• Your assignment
Extract each line of the records below that contains the word "framesWhenClosed".

[Opening Input material section]

-- ==== Sys2Proof/Machine/Ops.lean ====
section
/-! DEFINITION. Machine/Ops.lean: the named operations on the registers and the byte sequences. There is no exception to
take and none to return from (spec/60_exceptions.md R90, R95); the nearest thing to an abnormal entry is `RESET`. -/

namespace Sys2Proof.Machine

/-- The state before the first `RESET` after power is applied (10_state.md R22): both registers hold unspecified values of
their width, no frame has begun, nothing has been presented. -/
def State.powerUp : State :=
  { State.reset with
    hdrLen := Config.powerUpHdrLen % 2 ^ Config.lenW
    hRem := Config.powerUpHRem % 2 ^ Config.lenW
    frame := { hdr := Config.powerUpHRem % 2 ^ Config.lenW, inp := [], out := [] } }

/-- `k`, the number of transfers since the last `START` or `RESET` (10_state.md R16). -/
def State.offset (s : State) : Nat := s.frame.inp.length

/-- `MemRead(k, 1)`: the byte at offset `k` of the current frame's input, nothing where no byte has been read (00_scope.md R9,
20_memory.md R24). -/
def memRead (s : State) (k : Nat) : Option Byte := s.frame.inp[k]?

/-- The byte at offset `k` of the current frame's output, nothing where no byte has been written (20_memory.md R24). -/
def outRead (s : State) (k : Nat) : Option Byte := s.frame.out[k]?

/-- The read half of a transfer: the byte presented becomes `In[k]` (20_memory.md R24). -/
def takeByte (b : Byte) (s : State) : State := { s with frame := { s.frame with inp := s.frame.inp ++ [b] } }

/-- `MemWrite(k, 1, v)`: appends `v` to the current frame's output (00_scope.md R9), where the host sees it. -/
def memWrite (v : Byte) (s : State) : State :=
  { s with frame := { s.frame with out := s.frame.out ++ [v] }, result := .byte v }

/-- `HREM <- HREM - 1`, done only when `HREM != 0` (41_split_repack.md R65). -/
def countHeaderByte (s : State) : State := { s with hRem := s.hRem - 1 }

/-- What `XFER.PASS` does (42_stream_operations.md R71). -/
def passByte (b : Byte) (s : State) : State := countHeaderByte (memWrite b (takeByte b s))

/-- What `XFER.REMAP` does (R72). -/
def sendRemapped (b : Byte) (s : State) : State := memWrite (remapByte b) (takeByte b s)

/-- The frames the host holds once the current one ends. A frame may be empty (R74); an empty one leaves nothing behind, so
two `START`s in a row equal one (R69). -/
def framesWhenClosed (s : State) : List Frame :=
  if s.frame.inp = [] ∧ s.frame.out = [] then s.past else s.past ++ [s.frame]

/-- Loading `h` into `HREM` ends the current frame and begins one with header length `h` and offset 0 (10_state.md R16, R18;
42_stream_operations.md R69, R74). -/
def beginFrame (h : Nat) (s : State) : State :=
  { s with hRem := h, frame := { hdr := h, inp := [], out := [] }, past := framesWhenClosed s }

/-- An operation that returns a value and does nothing else. -/
def returnValue (r : Returned) (s : State) : State := { s with result := r }

/-- Every byte delivered on the output stream so far, in order (42_stream_operations.md R79, 20_memory.md R32). -/
def State.delivered (s : State) : List Byte := s.past.flatMap Frame.out ++ s.frame.out

/-- Every byte taken from the input stream so far, in order (20_memory.md R24). -/
def State.consumed (s : State) : List Byte := s.past.flatMap Frame.inp ++ s.frame.inp

/-- The canonical form of the byte sequences: one output byte per input byte in every frame (20_memory.md R31), and no
empty frame among those that ended. -/
def Memory.wf (s : State) : Bool :=
  s.frame.out.length == s.frame.inp.length &&
    s.past.all fun f => f.out.length == f.inp.length && !f.inp.isEmpty

end Sys2Proof.Machine
end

[Closing Input material section]

• Answer to this task
def framesWhenClosed (s : State) : List Frame :=
  { s with hRem := h, frame := { hdr := h, inp := [], out := [] }, past := framesWhenClosed s }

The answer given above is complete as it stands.